**SOURCE INFORMATION**
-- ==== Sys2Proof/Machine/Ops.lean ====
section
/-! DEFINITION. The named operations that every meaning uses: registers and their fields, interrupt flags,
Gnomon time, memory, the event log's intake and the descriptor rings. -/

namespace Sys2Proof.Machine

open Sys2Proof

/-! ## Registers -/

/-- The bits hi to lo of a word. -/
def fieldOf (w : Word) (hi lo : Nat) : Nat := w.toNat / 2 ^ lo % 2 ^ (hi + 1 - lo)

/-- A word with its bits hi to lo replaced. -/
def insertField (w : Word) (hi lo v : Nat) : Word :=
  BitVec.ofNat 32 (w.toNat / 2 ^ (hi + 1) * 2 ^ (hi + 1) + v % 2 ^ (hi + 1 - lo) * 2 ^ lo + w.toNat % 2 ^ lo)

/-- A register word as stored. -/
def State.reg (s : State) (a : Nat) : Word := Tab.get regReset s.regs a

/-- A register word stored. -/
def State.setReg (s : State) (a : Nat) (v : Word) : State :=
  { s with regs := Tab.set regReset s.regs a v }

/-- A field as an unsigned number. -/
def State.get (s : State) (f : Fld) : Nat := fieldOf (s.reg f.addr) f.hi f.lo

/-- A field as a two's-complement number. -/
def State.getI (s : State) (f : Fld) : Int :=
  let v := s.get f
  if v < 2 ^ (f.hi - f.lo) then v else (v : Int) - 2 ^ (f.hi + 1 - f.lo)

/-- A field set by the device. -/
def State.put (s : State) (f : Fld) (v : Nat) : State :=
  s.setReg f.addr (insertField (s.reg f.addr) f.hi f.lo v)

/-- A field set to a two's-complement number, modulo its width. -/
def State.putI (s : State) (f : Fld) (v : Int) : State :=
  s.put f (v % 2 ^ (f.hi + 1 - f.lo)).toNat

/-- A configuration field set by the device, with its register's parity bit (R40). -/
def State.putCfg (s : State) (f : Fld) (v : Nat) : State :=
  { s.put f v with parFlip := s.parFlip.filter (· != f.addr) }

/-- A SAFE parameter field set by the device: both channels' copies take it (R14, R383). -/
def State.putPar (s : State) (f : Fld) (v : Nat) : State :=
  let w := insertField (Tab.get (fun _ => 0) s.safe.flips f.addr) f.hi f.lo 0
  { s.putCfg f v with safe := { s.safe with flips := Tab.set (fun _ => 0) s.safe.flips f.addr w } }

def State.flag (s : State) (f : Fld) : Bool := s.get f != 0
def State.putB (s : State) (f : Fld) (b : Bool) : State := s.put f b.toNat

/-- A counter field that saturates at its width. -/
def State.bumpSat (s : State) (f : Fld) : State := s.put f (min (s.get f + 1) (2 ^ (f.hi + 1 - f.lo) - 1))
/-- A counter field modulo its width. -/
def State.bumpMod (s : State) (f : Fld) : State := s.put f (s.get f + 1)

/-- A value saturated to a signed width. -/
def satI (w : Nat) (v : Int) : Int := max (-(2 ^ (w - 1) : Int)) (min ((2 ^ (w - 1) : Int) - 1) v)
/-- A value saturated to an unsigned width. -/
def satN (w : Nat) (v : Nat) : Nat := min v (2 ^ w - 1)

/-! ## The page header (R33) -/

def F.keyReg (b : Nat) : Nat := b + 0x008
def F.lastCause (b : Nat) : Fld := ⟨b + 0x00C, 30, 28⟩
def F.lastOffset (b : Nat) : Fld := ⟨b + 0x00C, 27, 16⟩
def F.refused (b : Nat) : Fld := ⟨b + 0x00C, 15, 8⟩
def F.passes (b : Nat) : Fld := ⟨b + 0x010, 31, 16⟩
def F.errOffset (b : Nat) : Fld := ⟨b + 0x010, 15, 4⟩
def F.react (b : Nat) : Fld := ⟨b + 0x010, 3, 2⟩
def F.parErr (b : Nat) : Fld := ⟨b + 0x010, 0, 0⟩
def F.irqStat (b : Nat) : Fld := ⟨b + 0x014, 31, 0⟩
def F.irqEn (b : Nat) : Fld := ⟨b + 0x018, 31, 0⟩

--

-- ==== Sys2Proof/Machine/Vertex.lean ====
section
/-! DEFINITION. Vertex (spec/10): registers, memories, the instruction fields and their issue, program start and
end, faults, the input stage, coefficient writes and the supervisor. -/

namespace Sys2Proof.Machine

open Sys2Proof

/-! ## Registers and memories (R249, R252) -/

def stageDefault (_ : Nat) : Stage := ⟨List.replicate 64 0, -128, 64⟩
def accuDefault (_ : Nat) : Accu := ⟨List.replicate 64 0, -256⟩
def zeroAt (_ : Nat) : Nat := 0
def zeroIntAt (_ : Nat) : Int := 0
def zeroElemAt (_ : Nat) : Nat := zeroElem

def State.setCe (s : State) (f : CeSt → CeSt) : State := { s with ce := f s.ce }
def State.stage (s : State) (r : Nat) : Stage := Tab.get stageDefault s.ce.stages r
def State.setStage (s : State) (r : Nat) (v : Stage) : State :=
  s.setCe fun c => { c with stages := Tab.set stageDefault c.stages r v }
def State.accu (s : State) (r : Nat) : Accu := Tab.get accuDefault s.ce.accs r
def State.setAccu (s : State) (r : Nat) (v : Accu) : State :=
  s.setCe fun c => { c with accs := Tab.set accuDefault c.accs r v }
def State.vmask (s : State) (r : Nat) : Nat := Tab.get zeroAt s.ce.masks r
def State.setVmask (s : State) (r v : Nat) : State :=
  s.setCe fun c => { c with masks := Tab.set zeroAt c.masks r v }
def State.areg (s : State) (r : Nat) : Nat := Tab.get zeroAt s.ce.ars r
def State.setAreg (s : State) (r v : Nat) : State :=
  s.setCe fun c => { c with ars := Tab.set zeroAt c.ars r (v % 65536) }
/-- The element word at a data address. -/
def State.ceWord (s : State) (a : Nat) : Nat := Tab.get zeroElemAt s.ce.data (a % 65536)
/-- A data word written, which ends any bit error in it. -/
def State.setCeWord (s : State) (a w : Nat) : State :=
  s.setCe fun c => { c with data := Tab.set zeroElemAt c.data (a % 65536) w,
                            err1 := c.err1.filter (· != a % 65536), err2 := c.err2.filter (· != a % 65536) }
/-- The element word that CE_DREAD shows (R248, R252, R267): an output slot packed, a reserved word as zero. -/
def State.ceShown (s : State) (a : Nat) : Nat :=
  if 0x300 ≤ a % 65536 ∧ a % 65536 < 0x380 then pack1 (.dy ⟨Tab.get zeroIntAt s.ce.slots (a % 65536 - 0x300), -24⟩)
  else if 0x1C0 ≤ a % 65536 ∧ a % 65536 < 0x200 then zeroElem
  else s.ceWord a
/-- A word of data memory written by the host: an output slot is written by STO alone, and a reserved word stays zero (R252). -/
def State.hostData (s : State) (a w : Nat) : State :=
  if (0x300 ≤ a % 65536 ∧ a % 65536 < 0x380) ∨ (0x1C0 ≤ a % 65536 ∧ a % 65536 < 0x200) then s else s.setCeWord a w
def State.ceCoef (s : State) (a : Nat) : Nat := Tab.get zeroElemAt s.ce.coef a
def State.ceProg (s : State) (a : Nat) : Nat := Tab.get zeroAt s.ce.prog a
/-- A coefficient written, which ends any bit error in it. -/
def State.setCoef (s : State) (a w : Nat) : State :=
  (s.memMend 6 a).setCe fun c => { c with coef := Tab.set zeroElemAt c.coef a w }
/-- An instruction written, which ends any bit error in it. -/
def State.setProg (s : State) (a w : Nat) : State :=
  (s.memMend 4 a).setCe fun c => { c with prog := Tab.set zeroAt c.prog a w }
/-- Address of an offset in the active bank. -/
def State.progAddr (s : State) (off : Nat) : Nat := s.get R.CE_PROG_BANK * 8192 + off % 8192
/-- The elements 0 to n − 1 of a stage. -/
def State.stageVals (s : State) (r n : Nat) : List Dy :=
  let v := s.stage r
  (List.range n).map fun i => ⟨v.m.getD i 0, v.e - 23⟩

**PROBLEM DETAILS**
Using the data above, transcribe the lines that run from the line with "-- ==== Sys2Proof/Machine/Ops.lean" to the line with "s.put f (v % 2 ^ (f.hi + 1 - f.lo)).toNat", both ends kept, and output nothing else.

**OUTPUT**
-- ==== Sys2Proof/Machine/Ops.lean ====
section
/-! DEFINITION. The named operations that every meaning uses: registers and their fields, interrupt flags,
Gnomon time, memory, the event log's intake and the descriptor rings. -/

namespace Sys2Proof.Machine

open Sys2Proof

/-! ## Registers -/

/-- The bits hi to lo of a word. -/
def fieldOf (w : Word) (hi lo : Nat) : Nat := w.toNat / 2 ^ lo % 2 ^ (hi + 1 - lo)

/-- A word with its bits hi to lo replaced. -/
def insertField (w : Word) (hi lo v : Nat) : Word :=
  BitVec.ofNat 32 (w.toNat / 2 ^ (hi + 1) * 2 ^ (hi + 1) + v % 2 ^ (hi + 1 - lo) * 2 ^ lo + w.toNat % 2 ^ lo)

/-- A register word as stored. -/
def State.reg (s : State) (a : Nat) : Word := Tab.get regReset s.regs a

/-- A register word stored. -/
def State.setReg (s : State) (a : Nat) (v : Word) : State :=
  { s with regs := Tab.set regReset s.regs a v }

/-- A field as an unsigned number. -/
def State.get (s : State) (f : Fld) : Nat := fieldOf (s.reg f.addr) f.hi f.lo

/-- A field as a two's-complement number. -/
def State.getI (s : State) (f : Fld) : Int :=
  let v := s.get f
  if v < 2 ^ (f.hi - f.lo) then v else (v : Int) - 2 ^ (f.hi + 1 - f.lo)

/-- A field set by the device. -/
def State.put (s : State) (f : Fld) (v : Nat) : State :=
  s.setReg f.addr (insertField (s.reg f.addr) f.hi f.lo v)

/-- A field set to a two's-complement number, modulo its width. -/
def State.putI (s : State) (f : Fld) (v : Int) : State :=
  s.put f (v % 2 ^ (f.hi + 1 - f.lo)).toNat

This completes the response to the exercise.